What's wild is we're just at the tip of the iceberg when it comes to the sophistication of deep fake videos.
They're going to get a lot better and they're going to be much more difficult to discern, but there's a race to develop software and technology that can sniff out a fabricated or altered video.
In the wake of those deep fakes that went viral, some companies have announced an effort to combat fake content.
Just recently, Adobe posted That it's developed a method for detecting edits to images that were made using Photoshop's face aware liquify feature.
But it's all a cat and mouse chase for sure.
And if history is any indicator, the sophistication of cutting edge deep fakes will likely have detection software playing catch up.
In a recent story on the subject from the Washington Post A digital forensic expert at the University of California at Barkley told the post straight up, we are outgunned.
The number of people working on the video synthesis side as opposed to the detector side is a hundred to one.
Maybe the answer will come in the form of blockchain.
That's the technology that helps authenticate cryptocurrency transactions.
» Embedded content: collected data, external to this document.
-- ==== Sys2Proof/Machine/Params.lean ====
section
/-! DEFINITION. The derived sizes of an instance (R7, R60 to R62), the Hamming positions (R63 to R65) and
the bit helpers every unit uses (R10). -/

namespace Sys2Proof.Machine

/-- `bitlen(n)`: the number of bits of `n` (R10). -/
def bitlen (n : Nat) : Nat := if n = 0 then 0 else Nat.log2 n + 1

/-- `is_pow2(p)`: `p = 2^k` for some `k >= 0` (R10). -/
def isPow2 (p : Nat) : Bool := p == 2 ^ Nat.log2 p

/-- The search of R60, counting upward from `r`; the first argument bounds the number of tries. -/
def rparFrom (m : Nat) : Nat → Nat → Nat
  | 0, r => r
  | tries + 1, r => if 2 ^ r < m + r + 1 then rparFrom m tries (r + 1) else r

/-- `rpar(m)`: "the smallest non-negative integer such that `2^r >= m + r + 1`" (R60). The answer is at
most `m + 1`, so `m + 1` tries are enough (`Obligations.ParityWidthIsLeast`). -/
def rpar (m : Nat) : Nat := rparFrom m (m + 1) 0

/-- `N = M + R`, the count of Hamming-numbered positions (R7). -/
def numPositions (m : Nat) : Nat := m + rpar m

/-- `L = N + 1`, the codeword length in bits (R7). -/
def codeLen (m : Nat) : Nat := numPositions m + 1

/-- `IW = bitlen(L)`, the width of the index field (R7, D17). -/
def idxWidth (m : Nat) : Nat := bitlen (codeLen m)

/-- The width of a request word, `2 + IW + L` (R79). -/
def reqWidth (m : Nat) : Nat := 2 + idxWidth m + codeLen m

/-- The search of R62 for the pair `(m, r)` of a codeword with `n` numbered positions. -/
def lenParamsFrom (n : Nat) : Nat → Nat → Option (Nat × Nat)
  | 0, _ => none
  | tries + 1, r =>
    if 1 ≤ n - r ∧ rpar (n - r) = r then some (n - r, r) else lenParamsFrom n tries (r + 1)

/-- `len_params(L)` (R62): the pair `(m, r)` with `m >= 1` and `m + rpar(m) + 1 = L`, or none. -/
def lenParams (len : Nat) : Option (Nat × Nat) := lenParamsFrom (len - 1) len 0

/-- The numbered positions `1..N` in increasing order (R63). -/
def positions (m : Nat) : List Nat := List.range' 1 (numPositions m)

/-- The data positions in increasing order: the numbered positions that are no power of two (R63). -/
def dataPositions (m : Nat) : List Nat := (positions m).filter (fun p => !isPow2 p)

/-- `dpos(j)`: the `(j+1)`-th data position (R64). -/
def dpos (m j : Nat) : Nat := (dataPositions m).getD j 0

/-- `didx(p)`: the number of data positions below `p` (R64). -/
def didx (p : Nat) : Nat := ((List.range' 1 (p - 1)).filter (fun q => !isPow2 q)).length

/-- `cover(i)`: the positions whose binary index has bit `i` set (R65). -/
def cover (m i : Nat) : List Nat := (positions m).filter (fun p => p.testBit i)

/-- `XOR{ e(p) : p in S }` (R10); `0` over the empty set. -/
def xorOver (ps : List Nat) (e : Nat → Bool) : Bool := ps.foldr (fun p acc => e p ^^ acc) false

/-- The vector of width `n` whose bit `p` is `f p`. -/
def vec : (n : Nat) → (Nat → Bool) → BitVec n
  | 0, _ => 0#0
  | n + 1, f => BitVec.cons (f n) (vec n f)

/-- `v` with bit `p` inverted: `y <- v ; y[p] <- ~v[p]` (R128, R150). -/
def toggle {n : Nat} (v : BitVec n) (p : Nat) : BitVec n := v ^^^ BitVec.twoPow n p

end Sys2Proof.Machine
end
There's already encouraging ideas out there that might prove useful, using that technology for deep things.
But ultimately, a lot of that responsibility is gonna fall on us right now.
kind of suck.
We love drama and we love being shocked.
It's what we respond to.
It's what engages us.
It's what drives the conversation.
That's unlikely to change.
But the way we look at things on the internet has to.
I know there's still so much to talk about with this topic, and there's a ton I have not touched on.
So you let me know what you think.
And in the meantime, I'm gonna delete every photo of myself off the internet.